November 2004 update—a new book on the pedestrian pleasures of the Grand Canal and the neighboring countryside has just been published.  I haven’t read it yet, but I will.  I recommend it sight-unseen in the belief that anyone interested in the canal should invest the modest 15 euros to get yet another walker’s perspective on the canal.  Scroll down to page four to read the publisher’s press release on John Mulligan’s Dancing on the Waves. 

Books

*  Essential--Guide to the Grand Canal of Ireland, published by Duchas, the Heritage Service (in cooperation with the Inland Waterways Association of Ireland) is absolutely indispensable.  I have the November 1999 edition, a 65-page spiral bound booklet with a colorful cover and enamel coated pages.  Map scale is about 1.5 inches per mile (or 2.4cm per km). 

The book breaks the 80+ miles into 15 map strips, each identifying the locks (and their identification number), bridges and other overpasses, nearby historic sites of interest and location of nearby services for the traveler. These map sheets are on the left of the fold, and on the right is commentary about the canal and locks, historical information, the rise of each lock, name of the lockmaster, and in which nearby communities facilities such as shops, and pubs may be found.  

An online version of this entire book is found at  www.iwai.ie/maps/grand/index.html.  It is also available at the Inland Waterways of Ireland Visitor Centre at 6.35 Euros (2004 price).  I strongly encourage you to purchase this superb reference material.
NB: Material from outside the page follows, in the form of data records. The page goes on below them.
/-- Whether the first A word that has not issued waits for a queue port alone, which a later X word may fill or drain (R24). -/
def State.portWait (s : State) : Bool :=
  match s.t.fe.aq with
  | [] => false
  | x :: rest =>
    match x.work with
    | .part _ | .split => false
    | .push rd _ => s.t.portFull rd
    | .word i => s.heldByPort x i fun fe => { fe with aq := rest }

/-- Whether X may issue the word of entry x now. It goes ahead of A words that can take no trap; and, where the first of them waits for a port alone, ahead
of any, if what it does can be undone should one of them trap: an empty or full port stalls only its own slice, and a trap finds no later effect made (R22,
R24, R354; log 10). No data of a split load and no result of an envelope command may then be outstanding. -/
def State.xMay (s : State) (x : Slot) : Bool :=
  let t := s.t
  let before := t.fe.aq.filter fun a => a.seq < x.seq
  before.isEmpty || (match x.work with
    | .word i => !parks i && t.fe.xl.isEmpty && (t.envq.all fun c => match c.op with
        | .ecnt .. | .eeval .. => false
        | _ => true) &&
      ((t.damos.isEmpty && before.all fun a => match a.work with
        | .word j => calm j
        | .push .. => true
        | .part _ | .split => false) || (undoable i && s.portWait))
    | .part _ | .split | .push .. => true)

/-- What the X word of place n found, which has changed `old` into `new`. -/
def Before.of (old new : Tile) : Before :=
  { y := old.delivered.regs.y, v := old.delivered.regs.v, m := old.delivered.regs.m, fflags := old.delivered.ur.fflags
    pop0 := old.regs.qax0.take (old.regs.qax0.length - new.regs.qax0.length)
    pop1 := old.regs.qax1.take (old.regs.qax1.length - new.regs.qax1.length)
    push0 := new.regs.qxa0.length - old.regs.qxa0.length
    push1 := new.regs.qxa1.length - old.regs.qxa1.length }

/-- X notes a word that it issues ahead of A (R22, R354). -/
def Tile.note (t before : Tile) (i : Instr) (n : Nat) (pc : Word) : Tile :=
  let k := t.fe.ahead.filter fun a => decide (before.nextA < a.seq)
  { t with fe := { t.fe with
    ahead := if before.nextA < n then k ++ [⟨n, pc, if undoable i then some (.of before t) else none⟩] else k } }

/-- The tile after the issue of an X word of place n. -/
def State.afterX (s : State) (before : Tile) (i : Instr) (n : Nat) (pc : Word) : Tile :=
  s.afterIssue ((s.t.vOver i).note before i n pc) before i true

/-! ## Vector accesses of several units (R97, R272) -/

/-- Whether nothing else could touch the scratchpad of the current tile now: no network item, no other thread, no copy, no command of an engine. -/
def State.alone (s : State) : Bool :=
  let t := s.t
  s.net.isEmpty && (s.tiles.all fun e => e.1 == s.cur || e.2.gang.isNone) && t.copies.isEmpty && t.mx.run.isNone && t.mx.fifo.isEmpty &&
  t.mx.remote.isEmpty && t.scan.run.isNone && t.scan.fifo.isEmpty && t.envq.isEmpty

/-- Vector memory words. -/
def vecMem : Instr → Bool
  | .vld .. | .vst .. | .vlds .. | .vsts .. | .vgather .. | .vscatter .. | .vldb .. => true
  | _ => false

/-- A load of the own scratchpad that stands with some of its units read; none for another part. -/
def XPart.reading : XPart → Option (VReg × VAcc)
  | .loadV vd a none => if a.got.isEmpty then none else some (vd, a)
  | _ => none
/-- A load of the own scratchpad that has touched some further units: with nothing left it has its data. -/
def Tile.readOn (t : Tile) (seed : Nat) (vd : VReg) (a : VAcc) : XPart :=
  let got := t.readUnits seed (t.vPlaces a) a.got
  if (leftOf (t.vPlaces a) got).isEmpty then .loadV vd a (some (t.readLanes a)) else .loadV vd { a with got := got } none
/-- The loads that stand so touch further units: before any later access of the thread they have their data (R98, R272). -/
def State.readTurn (s : State) : Option Out :=
  let t := s.t
  let on := fun (x : Slot) => match x.work with
    | .part p => p.reading
    | .word _ | .split | .push .. => none
  if t.fe.xq.any fun x => (on x).isSome then
    some (.next (s.setT { t with fe := { t.fe with xq := t.fe.xq.map fun x => match on x with
      | some (vd, a) => { x with work := .part (t.readOn s.steps vd a) }
      | none => x } }))
  else none

/-- The X part of a vector access to the own scratchpad touches some of its 16 B units: the part as it then stands, and the tile; none when it touches all
that are left, or is no such part (R97, R272). -/
def State.partUnits (s : State) (p : XPart) : Option (XPart × Tile) :=
  let t := s.t
  if s.alone then none
  else match p with
  | .loadV vd a none =>
    if !isSelf a.base then none else match t.readOn s.steps vd a with
    | .loadV vd a none => some (.loadV vd a none, t)
    | _ => none
  | .storeV vs a .self =>
    match region a.base with
    | some (.self _ _ span _) =>
      let at' := fun (w : Piece × Nat) => placeOf span a.bhkey w.1.off
      let ws := t.storeLeft vs a
      let now := ws.filter fun w => touchesNow s.steps (ws.map at') (at' w)
      if now.length = ws.length then none
      else some (.storeV vs { a with done := a.done ++ (now.map fun w => at' w / 16).eraseDups } .self, t.spadPieces span a.bhkey now)
    | _ => none
  | _ => none

/-- A word of A executes. The X part of a vector access that others could see between its units takes its place in the X issue queue, and a load may have
touched some of its units only (R97, R272). -/
def State.execA (s : State) (i : Instr) : Out :=
  if !vecMem i || s.alone then exec i s
  else
    let t := s.t
    let n := t.fe.iseq
    let mark : List Slot := if t.fe.xq.isEmpty then [⟨n + 1, t.fe.ipc, t.fe.loops, .split⟩] else []
    match exec i (s.setT { t with fe := { t.fe with xq := t.fe.xq ++ mark } }) with
    | .next s2 =>
      let u := s2.t
      let xq := if mark.isEmpty then u.fe.xq else u.fe.xq.filter fun x => x.seq != n + 1
      .next (s2.setT { u with fe := { u.fe with xq := xq.map fun x => match x.work with
        | .part (.loadV vd a (some _)) => if x.seq == n && isSelf a.base then { x with work := .part (u.readOn s.steps vd a) } else x
        | _ => x } })
    | o => o

/-- X issues the head of its queue, one in a cycle; none when it cannot yet. After an X part the effects behind it follow (R22, R100, R107). A trap waits
until the A words before it have issued (R355). -/
def State.issueX (s : State) : Option Out :=
  let t := s.t
  match t.fe.xq with
  | [] => none
  | x :: rest =>
    if t.envq.any (fun c => c.op.holdsX) || decide (s.tick < t.fe.xAt) then none
    else
      let s1 := s.atSlot x fun fe => { fe with xq := rest }
      match x.work with
      | .split | .push .. => none
      | .part p => if t.partHeld p then none else
        match s.partUnits p with
        | some (q, u) => some (.next (s.setT { u with fe := { u.fe with xq := { x with work := .part q } :: rest } }))
        | none => (s1.issuePart State.runPartV x.seq p).map fun u =>
          .next (u.setT ((u.t.flyPart t x.seq p s.tick ((s.clkpat s.cur).setWidth 16)).countX s.tick)).flushLate
      | .word i =>
        if !s.xMay x || t.vHeld i then none
        else match exec i s1 with
          | .next s2 =>
            (match s2.t.fe.flow with
            | .hold => none
            | .trap => if t.drained x.seq && decide (x.seq < t.nextA) then some (.next s2) else none
            | .wait => some (.next (s2.setT (s2.t.vOver i)))
            | _ => some (.next (s2.setT (s2.afterX t i x.seq x.pc))))
          | o => some o

/-- Data that has come for an issued split load is written to its register (R23). -/
def State.landX (s : State) : Option Out := (s.t.fe.xl.findSome? s.t.landLoad).map fun t => .next (s.setT t)

/-- Words that fetch has read behind the entry x are discarded, and x is fetched next: what the X words among them have done is undone, and those of which
that is not possible are not executed again (R22, R354). -/
def Tile.refetch (t : Tile) (x : Slot) : Tile :=
  let r := t.rewind x.seq
  { r.1 with
    regs := { r.1.regs with loop := x.loops }
    fe := { r.1.fe with
      pc := x.pc, seq := x.seq, aq := [], xq := t.fe.xq.filter (fun e => decide (e.seq < x.seq)), ahead := []
      skip := t.fe.skip ++ r.2.map fun a => ⟨t.mode, x.pc, a.pc⟩ } }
ISBN 0-7076-1625-5

*  RecommendedWalking Across Ireland:  From Dublin Bay to Galway Bay, written by Michael Fewer and published by The Collin Press, 2003. I became aware of this highly current book only after arriving in Ireland and didn’t buy it until I had completed my hike.  Fewer uses the Grand Canal for much of his route across the country during which he transverses the midlands on his way to Galway Bay from Dublin.  He strikes off over the Dublin and Wicklow mountains and reaches the canal near Sallins (and on page 74).  At that point he follows the Grand Canal Way all the way to its end at the River Shannon.  So from page 74 to 144 he is on the canal or in the pleasant villages nearby.  Like me, he continued to Banagher.  Fewer has a pleasant writing style, infusing historical events with commentary from locals he encounters.  This book too, is highly recommended.  ISBN 1-903464-39-0

Maps

*  Essential—Discovery Series 1:50,000 scale topographical maps published by the Ordnance Survey of Ireland.  Dates vary but all are recent.  These are highly detailed maps that even show locations of buildings (outside congested areas).  Contour lines show elevations, symbols show types of structure, such as church or cathedral, police station, and post office.  For hikers, a critical detail is the precise location of walks, with the marked walks distinguished from the unmarked. The reader can spot where the walking path shifts from one side of the canal to the other, for example.  Canals and other water bodies, bridges, locks, roads and other physical features make these indispensable maps.  I cut my maps into narrow strips, each covering a couple miles either side of the canal, so I could see what towns and villages lay nearby.  I then laminated the map strips and placed them inside a zip-lock plastic bag, safe and dry. 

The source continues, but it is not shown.